Multiple familial and environmental factors may influence the immune system in CVID, noted Dr. Gershwin.
“It’s possible that the defect that causes CVID may tilt the immune system toward loss of tolerance and breach of tolerance,” he said. “I can’t give you the reason why someone with primary immune deficiency ends up with autoimmunity. What I can tell you: In patients with CVID, a common variable is abnormal B cell homeostasis.”
Abnormal B cell function leads to loss of tolerance and reduced autoantibodies in these patients, who also, often, have lymphopenia, expansion of CD8 T lymphocytes and reduced thymic output.
Additionally, significant abnormalities exist in a number of T cells in patients with CVID, so much so that some experts believe it is a disease of T cells or that CVID’s B cell defects are a product of T cell deficiency.
“These patients are at much greater risk of defects in adaptive immunity. Interestingly, you cannot have an abnormality in an adaptive response without a corresponding defect in innate immunity. They move together,” said Dr. Gershwin. “Most [primary immune deficiencies] are those of adaptive immunity. The minority are of innate immunity.
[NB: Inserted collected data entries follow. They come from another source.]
/-- A word that a port reads: of a provisional shadow where it may, else a register's value or the committed storage (R58,
R59). -/
def cellRead (s : State) (sees : Bool) (loc : Nat) : Word :=
  match (if sees then aGet s.fab.shadows loc else none) with
  | some w => w
  | none => if loc < 2 ^ 24 then BitVec.ofNat 32 (s.shown loc) else aGetD s.fab.store loc 0

/-- The value of an access from its words. -/
def joinCells (l : List Word) : BitVec 64 :=
  (l.getD 0 0).setWidth 64 ||| ((l.getD 1 0).setWidth 64 <<< 32)

/-- A committed write of a location: whole; when another port wrote it with no mark between, which of the two values remains
is not defined, and a free value decides (R57). A register's new value is taken by its unit. -/
def fabStore (s : State) (p : SrcPort) (cells : List (Nat × Word)) : State :=
  let clash := cells.any (fun c => match aGet s.fab.writers c.1 with
    | some (q, m) => q != p && m == s.fab.marks
    | none => false)
  let (b, s) := if clash then s.draw else (0, s)
  let lands := !(clash && b % 2 == 1)
  s.each cells (fun s c =>
    let fab := { s.fab with writers := aSet s.fab.writers c.1 (p, s.fab.marks) }
    let fab := if !lands then fab
      else if c.1 < 2 ^ 24 then { fab with due := fab.due ++ [c] } else { fab with store := aSet fab.store c.1 c.2 }
    { s with fab := fab })

/-- A reply handed to the source of a tag (R52, R55). -/
def fabDeliver (s : State) (t : Tag) (st : RepStatus) (v : BitVec 64) (at_ : TagSt) : State :=
  { s with fab := { s.fab with replies := s.fab.replies ++ [⟨t.op.src, t.num, st, v, at_⟩] } }

/-- A tag moves to a state. -/
def tagTo (s : State) (n : Nat) (st : TagSt) : State :=
  { s with fab := { s.fab with tags := s.fab.tags.map (fun x => if x.num == n then { x with st := st } else x) } }

/-- Final states are accepted by their sources: their tags are free again (R54). -/
def fabAccept (s : State) : State :=
  { s with fab := { s.fab with tags := s.fab.tags.filter (fun t => t.st == .issued || t.st == .provisional) } }

/-- A tag's reply is complete (R54): with the provisional bit it is PROVISIONAL and waits for its run-ahead, without it is
COMMITTED. A CLOSED reply leaves a run-ahead incomplete (R60). -/
def fabComplete (s : State) (t : Tag) (st : RepStatus) (v : BitVec 64) : State :=
  if t.prov then
    let s := (s.tagTo t.num .provisional).fabDeliver t st v .provisional
    if st == .closed then { s with fab := { s.fab with aheadBroken := true } } else s
  else ((s.tagTo t.num .committed).fabDeliver t st v .committed).fabAccept

/-- The provisional bit of an operation at issue (R58): of a run-ahead, reading a provisional value, or derived from one. -/
def provAtIssue (s : State) (op : FabOp) (sees : Bool) : Bool :=
  (op.ahead && srcRunsAhead op.src) || sees ||
    op.derived.any (fun n => s.fab.tags.any (fun t => t.num == n && t.prov && t.op.wr.isNone))

/-- An operation takes its tag and meets its target (R52, R54). A closed target completes it with CLOSED and a reserved
location with REFUSED, and nothing is performed (R55, R61); a provisional write goes to a shadow (R58); a read of a location
with a shadow gives the provisional value to a permitted port, and the committed one to any other, counted (R59). -/
def fabPerform (s : State) (op : FabOp) (fromReserve : Bool) : State :=
  let opened := s.uidOpen op.tgt
  let refused := locReserved op.tgt op.loc
  let runs := opened && !refused
  let cells := cellsOf op
  let shadowed := cells.any (fun c => (aGet s.fab.shadows c.1).isSome)
  let sees := runs && op.wr.isNone && shadowed && srcMayReadProvisional op.src
  let prov := s.provAtIssue op sees
  let v := if runs && op.wr.isNone then joinCells (cells.map (fun c => s.cellRead sees c.1)) else 0
  let t : Tag := ⟨s.freeTag, op, s.incarn (srcOwner op.src), s.incarn op.tgt, prov, fromReserve, v, .issued, s.now⟩
  let s := ({ s with fab := { s.fab with tags := s.fab.tags ++ [t], lastTgt := aSet s.fab.lastTgt t.num op.tgt } } : State).fabPublish
  if !opened then (s.count Reg.FAB_CLOSED_CNT).fabComplete t .closed 0
  else if refused then s.fabComplete t .refused 0
  else
    let s := s.when (op.wr.isNone && shadowed && !sees) (fun s => s.count Reg.FAB_PROV_REDIRECT)
    if op.wr.isNone then s
    else if prov then s.each cells (fun s c => { s with fab := { s.fab with shadows := aSet s.fab.shadows c.1 c.2 } })
    else s.fabStore op.src cells

/-- Issue of one operation: behind an operation of its port that is stalled it waits its turn (R56); with no tag available
the port stalls, the stall is counted, and a pace-critical port that finds the reserve exhausted is logged (R53). -/
def fabIssue (s : State) (op : FabOp) : State :=
  let waits (s : State) : State := { s with fab := { s.fab with stalled := s.fab.stalled ++ [op] } }
  if s.fab.stalled.any (fun o => o.src == op.src) then (waits s).fabPublish
  else match s.tagFor op.src with
    | some r => (s.fabPerform op r).fabPublish
    | none => (((waits s).count Reg.FAB_TAG_STALL).fabPublish).when (srcCritical op.src) (fun s => s.logEv Ev.FAB_RESERVE_EMPTY)
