/-- SAMPLE_SLOT_COMPLETE (R88, R89): slot 0 to 7 is complete at the end of SCK period 32s + 31, with FS_DELAY one later, where
slot 7 of a frame ends in the next frame's first period. -/
def slotComplete (s : State) (lane slot w : Nat) : State :=
  let k := 32 * slot + 32 + s.get Fl.SNS_SMP_CFG_FS_DELAY
  let of := match s.sns.frame.filter (fun f => s.sckEnded k f.2) with
    | some f => some f
    | none => if k = 257 then s.sns.prevFrame.filter (fun f => s.sckEnded k f.2) else none
  match of with
  | none => s
  | some (t, _) =>
    if s.is Fl.SNS_SMP_CFG_EN && decide (lane < 4) && decide (slot < 8) && (s.get Fl.SNS_SMP_CFG_LANES).testBit lane then
      s.each ((strRecs s).filter (fun r => byteAt r 1 == 6 && byteAt r 2 == 8 * lane + slot)) (fun s r =>
        s.strArrive (byteAt r 0) [sBits 24 (w / 256)] (t - s.strLat (byteAt r 0)) s.now)
    else s

/-- A pace boundary passes (R87): at 500 Hz, where it moves the frame phase, the frame in progress is abandoned and the port's
streams restart. -/
def frameMoved (s : State) : State :=
  let s : State := { s with sns := { s.sns with bnd := (s.sns.bnd + 1) % 2, frameBnd := s.sns.frameBnd + 1 } }
  if s.is Fl.SNS_SMP_CFG_EN && s.get Fl.SNS_SMP_CFG_RATE == 0 && s.sns.frame.isSome && (s.sns.frameBnd % 2 == 0) != s.boundaryDue then
    s.sampleRestart else s

/-- A trigger's period in ns. -/
def trigPeriod (s : State) (t : Nat) : Nat := s.rd (Reg.SNS_TRIG_PERIOD t) % 2 ^ 20 * 1000

/-- The local clock has reached a second boundary + PHASE + k × PERIOD (R90). -/
def trigDue (s : State) (t : Nat) : Bool :=
  let p := s.trigPeriod t
  p != 0 && decide ((s.clk + p - s.rd (Reg.SNS_TRIG_PHASE t) % 2 ^ 20 * 1000 % p) % p ≤ 4)

/-- TRIGGER_EDGE (R90, R91): an edge of the schedule on the 4 ns grid, once; one within PERIOD/2 of the last one before a clock
step is skipped. Each of its streams has one more edge to answer. Edges older than any latency are forgotten. -/
def triggerEdge (s : State) (t : Nat) : State :=
  let l := aGetD s.sns.edges t []
  let last := l.head?
  if !s.is (Fl.SNS_TRIG_CTL_EN t) || !s.clock.running || !s.trigDue t || last.any (fun e => decide (s.now < e.2 + 8)) then s
  else if s.sns.skip.contains t && last.any (fun e => decide (s.now < e.2 + s.trigPeriod t / 2)) then s
  else
    let s := s.each ((strRecs s).filter (fun r => byteAt r 20 == t + 1)) (fun s r =>
      let x := s.strm (byteAt r 0)
      s.setStrm (byteAt r 0) { x with seen := x.seen + 1 })
    let keep := l.filter (fun e => decide (s.now < e.2 + 2000000000))
    { s with sns := { s.sns with edges := aSet s.sns.edges t ((s.clk, s.now) :: keep), skip := s.sns.skip.filter (· != t) } }

/-- A clock step recomputes the edge schedules and re-anchors every stream estimator (R90, R91, R93). -/
def sensorsStepped (s : State) (off : Int) : State :=
  let mv (t : Nat) : Nat := ((t : Int) - off).toNat
  { s with sns := { s.sns with
      skip := [0, 1]
      strm := s.sns.strm.map (fun (k, x) => (k, { x with
        hat := x.hat.map (· - off * 65536), grid := x.grid - off * 65536, last := x.last.map mv, edge := x.edge.map mv }))
      fir := s.sns.fir.map (fun (k, f) => (k, { f with yStamp := f.yStamp.map mv }))
      edges := s.sns.edges.map (fun (k, l) => (k, l.map (fun e => (mv e.1, e.2))))
      frame := s.sns.frame.map (fun (t, a) => (mv t, a))
      prevFrame := s.sns.prevFrame.map (fun (t, a) => (mv t, a)) } }

/-- A trigger setting obeys R90: a period of 250 to 1,000,000 µs that divides 10^6, a phase below it, and, when running,
a width within its bounds. -/
def trigLegal (period phase ctl : Nat) : Bool :=
  250 ≤ period && period ≤ 1000000 && 1000000 % period == 0 && phase < period &&
    (!ctl.testBit 17 || (1 ≤ ctl % 65536 && ctl % 65536 ≤ min (period / 2) 65535))

/-! ### Configuration (R102, R362, R363) -/

/-- The channel records of the filter section with their offsets resolved. -/
def chRecs (b : Bytes) : Nat → List Bytes
  | 0 => []
  | n + 1 =>
    let k := 20 + 4 * (beAt b 4 2 + beAt b 6 2)
    b.take k :: chRecs (b.drop k) n

/-- The loader configures the sensor ports and the filter chain (R102, R362, R363). FIR_POOL.LOAD is rounded down (DESIGN
CHOICE, log entry 74). -/
def configSensors (s : State) : State :=
  let b := sectionOf s 3
  if b.isEmpty then s else
    let s : State := { s with sns := { s.sns with bnd := 1 } }
    let s := s.each (List.range 5) (fun s p => s.wr (Reg.SNS_PORT_CFG p) (beAt b (4 + 4 * p) 4 &&& Rw.SNS_PORT_CFG.mask))
    let s := s.wr Reg.SNS_SMP_CFG (beAt b 24 4 &&& Rw.SNS_SMP_CFG.mask)
    let s := s.each (List.range 2) (fun s t =>
      ((s.wr (Reg.SNS_TRIG_PERIOD t) (beAt b (28 + 12 * t) 4)).wr (Reg.SNS_TRIG_PHASE t) (beAt b (32 + 12 * t) 4)).wr
        (Reg.SNS_TRIG_CTL t) (beAt b (36 + 12 * t) 4))
    let s := s.each (strRecs s) (fun s r => (s.wr (Reg.SNS_STR_LAT (byteAt r 0)) (beAt r 16 4)).put
      (Fl.SNS_STR_STATUS_STATE (byteAt r 0)) 1)
    let f := sectionOf s 4
    let cs := chRecs (f.drop 4) (byteAt f 0)
    let s := s.each cs (fun s r =>
      let c := byteAt r 0
      let ta := beAt r 4 2
      let tb := beAt r 6 2
      let coef (o n : Nat) : List Int := (List.range n).map (fun i => sAt r (20 + 4 * (o + i)))
      let s := s.wr (Reg.FIR_CH_CFG c) ((byteAt r 1 % 2) * 2 ^ 26 + (byteAt r 2 - 1) % 64 * 2 ^ 20 + tb % 1024 * 2 ^ 10 + ta % 1024)
      let s := ((s.wr (Reg.FIR_CH_DELAY c) (beAt r 8 2)).wr (Reg.FIR_CH_GD_ACT c) (beAt r 12 4)).wr
        (Reg.FIR_CH_GD_INACT c) (beAt r 16 4)
      s.setFir c { a := coef 0 ta, b := coef ta tb })
    let used := (cs.map (fun r => beAt r 4 2 + beAt r 6 2)).foldl (· + ·) 0
    let ops : Rat := (strRecs s).foldl (fun a r =>
      let c := byteAt r 21
      a + (1000000 : Rat) / ((strNom r : Nat) : Rat) *
        (((s.get (Fl.FIR_CH_CFG_TAPS_A c) + s.get (Fl.FIR_CH_CFG_TAPS_B c) : Nat)) : Rat)) 0
    (s.put Fl.FIR_POOL_USED used).put Fl.FIR_POOL_LOAD (ops * 1024 / 150000000).floor.toNat

end State

end Sys2Proof.Machine
end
The reason for that may be that defects of innate immunity may be a fatal disease, and there may even be loss in utero.”
The most common autoimmune diseases associated with CVID are hematologic, although the reason is unclear, he noted. In both men and women with CVID, survival is significantly reduced due to any one of multiple complications, such as lymphoma, hepatitis, structural or functional lung impairment or gastrointestinal disease with or without malabsorption. However, in studies of CVID, autoimmunity was not associated with mortality.